___ Dataset content ___

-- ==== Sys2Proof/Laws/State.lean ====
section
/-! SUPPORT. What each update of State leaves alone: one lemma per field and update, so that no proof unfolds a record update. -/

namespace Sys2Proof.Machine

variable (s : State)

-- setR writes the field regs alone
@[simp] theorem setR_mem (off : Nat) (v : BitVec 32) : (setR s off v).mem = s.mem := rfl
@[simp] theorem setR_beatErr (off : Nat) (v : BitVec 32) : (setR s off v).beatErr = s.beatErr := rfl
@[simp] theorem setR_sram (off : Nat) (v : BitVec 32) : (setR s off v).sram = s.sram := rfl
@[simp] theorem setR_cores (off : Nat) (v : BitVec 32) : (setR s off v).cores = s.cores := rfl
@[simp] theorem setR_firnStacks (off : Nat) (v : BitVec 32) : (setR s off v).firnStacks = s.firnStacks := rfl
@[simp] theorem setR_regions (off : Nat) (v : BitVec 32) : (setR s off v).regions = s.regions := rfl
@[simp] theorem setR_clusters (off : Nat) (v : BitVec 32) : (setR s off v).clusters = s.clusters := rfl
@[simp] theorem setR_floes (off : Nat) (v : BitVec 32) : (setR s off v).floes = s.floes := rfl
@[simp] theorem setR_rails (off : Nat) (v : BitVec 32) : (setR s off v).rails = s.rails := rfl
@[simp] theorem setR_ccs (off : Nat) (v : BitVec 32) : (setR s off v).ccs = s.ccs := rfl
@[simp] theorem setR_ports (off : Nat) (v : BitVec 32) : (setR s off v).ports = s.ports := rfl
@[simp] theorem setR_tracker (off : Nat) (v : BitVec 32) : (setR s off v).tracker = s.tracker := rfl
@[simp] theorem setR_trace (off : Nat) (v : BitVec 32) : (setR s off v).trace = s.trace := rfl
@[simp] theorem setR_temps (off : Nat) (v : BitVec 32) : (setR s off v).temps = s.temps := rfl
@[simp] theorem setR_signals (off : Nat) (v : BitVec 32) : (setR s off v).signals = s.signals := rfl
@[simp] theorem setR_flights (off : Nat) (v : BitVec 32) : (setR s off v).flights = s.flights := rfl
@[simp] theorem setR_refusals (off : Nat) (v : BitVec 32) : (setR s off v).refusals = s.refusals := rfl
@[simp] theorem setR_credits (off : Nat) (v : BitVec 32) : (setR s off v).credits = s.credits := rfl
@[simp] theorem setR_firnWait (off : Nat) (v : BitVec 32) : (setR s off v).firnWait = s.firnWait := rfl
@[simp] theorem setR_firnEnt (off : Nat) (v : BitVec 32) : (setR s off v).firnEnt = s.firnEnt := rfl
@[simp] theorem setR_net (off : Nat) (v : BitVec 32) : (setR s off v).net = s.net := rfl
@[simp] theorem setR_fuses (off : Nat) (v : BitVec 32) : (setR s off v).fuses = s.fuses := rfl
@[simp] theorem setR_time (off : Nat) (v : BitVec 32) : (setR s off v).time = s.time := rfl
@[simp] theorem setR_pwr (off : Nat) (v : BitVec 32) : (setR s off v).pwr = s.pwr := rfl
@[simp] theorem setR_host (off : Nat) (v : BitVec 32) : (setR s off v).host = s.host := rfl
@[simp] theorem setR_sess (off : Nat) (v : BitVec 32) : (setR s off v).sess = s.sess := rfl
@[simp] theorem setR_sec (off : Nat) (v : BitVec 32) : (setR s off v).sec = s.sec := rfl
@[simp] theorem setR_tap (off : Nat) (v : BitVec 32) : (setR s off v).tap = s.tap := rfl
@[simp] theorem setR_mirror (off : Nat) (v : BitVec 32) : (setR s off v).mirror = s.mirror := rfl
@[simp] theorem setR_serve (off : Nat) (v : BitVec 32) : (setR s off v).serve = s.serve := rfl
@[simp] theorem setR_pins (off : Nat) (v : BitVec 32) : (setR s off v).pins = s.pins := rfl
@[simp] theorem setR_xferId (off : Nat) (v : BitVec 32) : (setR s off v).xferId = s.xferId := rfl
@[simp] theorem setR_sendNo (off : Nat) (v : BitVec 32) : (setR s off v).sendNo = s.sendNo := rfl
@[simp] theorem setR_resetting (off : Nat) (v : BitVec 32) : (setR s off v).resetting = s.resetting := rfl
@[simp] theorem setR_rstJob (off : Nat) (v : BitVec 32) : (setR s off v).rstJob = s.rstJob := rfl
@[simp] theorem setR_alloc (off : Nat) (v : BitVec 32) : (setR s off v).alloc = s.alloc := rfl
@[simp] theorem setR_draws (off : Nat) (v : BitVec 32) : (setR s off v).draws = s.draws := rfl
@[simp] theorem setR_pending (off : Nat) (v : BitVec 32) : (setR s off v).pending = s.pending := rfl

___

Task goal. Copy out, word for word, the part of the entries above that begins at the line with "s.ports := rfl" and ends at the line with "s.refusals := rfl", including both.

Response to the task.
@[simp] theorem setR_ports (off : Nat) (v : BitVec 32) : (setR s off v).ports = s.ports := rfl
@[simp] theorem setR_tracker (off : Nat) (v : BitVec 32) : (setR s off v).tracker = s.tracker := rfl
@[simp] theorem setR_trace (off : Nat) (v : BitVec 32) : (setR s off v).trace = s.trace := rfl
@[simp] theorem setR_temps (off : Nat) (v : BitVec 32) : (setR s off v).temps = s.temps := rfl
@[simp] theorem setR_signals (off : Nat) (v : BitVec 32) : (setR s off v).signals = s.signals := rfl
@[simp] theorem setR_flights (off : Nat) (v : BitVec 32) : (setR s off v).flights = s.flights := rfl
@[simp] theorem setR_refusals (off : Nat) (v : BitVec 32) : (setR s off v).refusals = s.refusals := rfl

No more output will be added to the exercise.